# Data entries:
-- ==== Sys2Proof/Laws/Frames.lean ====
section
/-! SUPPORT. What the compound operations leave as it was: the Pattern Store, the machine constants and the queue of
waiting commands (each lemma by the definition and the lemmas of the operations it is made of). -/
namespace Sys2Proof.Machine

variable (s : State)

@[simp] theorem State.takeOrder_store : s.takeOrder.2.store = s.store := rfl
@[simp] theorem State.takeOrder_config : s.takeOrder.2.config = s.config := rfl
@[simp] theorem State.takeOrder_pending : s.takeOrder.2.pending = s.pending := rfl
@[simp] theorem State.takeOrder_jobs : s.takeOrder.2.jobs = s.jobs := rfl
@[simp] theorem State.takeOrder_ring : s.takeOrder.2.ring = s.ring := rfl
@[simp] theorem State.takeOrder_gen : s.takeOrder.2.gen = s.gen := rfl

@[simp] theorem State.closeWindow_store (c : Constants) : (State.closeWindow s c).store = s.store := by
  unfold State.closeWindow
  try dsimp only
  (repeat' split) <;> simp

@[simp] theorem State.closeWindow_config (c : Constants) : (State.closeWindow s c).config = s.config := by
  unfold State.closeWindow
  try dsimp only
  (repeat' split) <;> simp

@[simp] theorem State.closeWindow_pending (c : Constants) : (State.closeWindow s c).pending = s.pending := by
  unfold State.closeWindow
  try dsimp only
  (repeat' split) <;> simp

@[simp] theorem State.closeWindow_jobs (c : Constants) : (State.closeWindow s c).jobs = s.jobs := by
  unfold State.closeWindow
  try dsimp only
  (repeat' split) <;> simp

@[simp] theorem State.closeWindow_ring (c : Constants) : (State.closeWindow s c).ring = s.ring := by
  unfold State.closeWindow
  try dsimp only
  (repeat' split) <;> simp

@[simp] theorem State.closeWindow_gen (c : Constants) : (State.closeWindow s c).gen = s.gen := by
  unfold State.closeWindow
  try dsimp only
  (repeat' split) <;> simp

@[simp] theorem State.slipDispatch_store (c : Constants) (r : Option DispatchReport) : (State.slipDispatch s c r).store = s.store := by
  unfold State.slipDispatch
  try dsimp only
  (repeat' split) <;> simp

@[simp] theorem State.slipDispatch_config (c : Constants) (r : Option DispatchReport) : (State.slipDispatch s c r).config = s.config := by
  unfold State.slipDispatch
  try dsimp only
  (repeat' split) <;> simp

@[simp] theorem State.slipDispatch_pending (c : Constants) (r : Option DispatchReport) : (State.slipDispatch s c r).pending = s.pending := by
  unfold State.slipDispatch
  try dsimp only
  (repeat' split) <;> simp

@[simp] theorem State.slipDispatch_jobs (c : Constants) (r : Option DispatchReport) : (State.slipDispatch s c r).jobs = s.jobs := by
  unfold State.slipDispatch
  try dsimp only
  (repeat' split) <;> simp

@[simp] theorem State.slipDispatch_ring (c : Constants) (r : Option DispatchReport) : (State.slipDispatch s c r).ring = s.ring := by
  unfold State.slipDispatch
  try dsimp only
  (repeat' split) <;> simp

@[simp] theorem State.slipDispatch_gen (c : Constants) (r : Option DispatchReport) : (State.slipDispatch s c r).gen = s.gen := by
  unfold State.slipDispatch
  try dsimp only
  (repeat' split) <;> simp

@[simp] theorem State.clampTrim_store (c : Constants) : (State.clampTrim s c).store = s.store := by
  unfold State.clampTrim
  try dsimp only
  (repeat' split) <;> simp

@[simp] theorem State.clampTrim_config (c : Constants) : (State.clampTrim s c).config = s.config := by
  unfold State.clampTrim
  try dsimp only
  (repeat' split) <;> simp

@[simp] theorem State.clampTrim_pending (c : Constants) : (State.clampTrim s c).pending = s.pending := by
  unfold State.clampTrim
  try dsimp only
  (repeat' split) <;> simp

@[simp] theorem State.clampTrim_jobs (c : Constants) : (State.clampTrim s c).jobs = s.jobs := by
  unfold State.clampTrim
  try dsimp only
  (repeat' split) <;> simp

# PROMPT:
Please copy, exactly and with nothing else, the lines above beginning at the line that has "the queue of" and ending with the line that has "variable (s : State)".

# ANSWER FOR THIS EXERCISE:
/-! SUPPORT. What the compound operations leave as it was: the Pattern Store, the machine constants and the queue of
waiting commands (each lemma by the definition and the lemmas of the operations it is made of). -/
namespace Sys2Proof.Machine

variable (s : State)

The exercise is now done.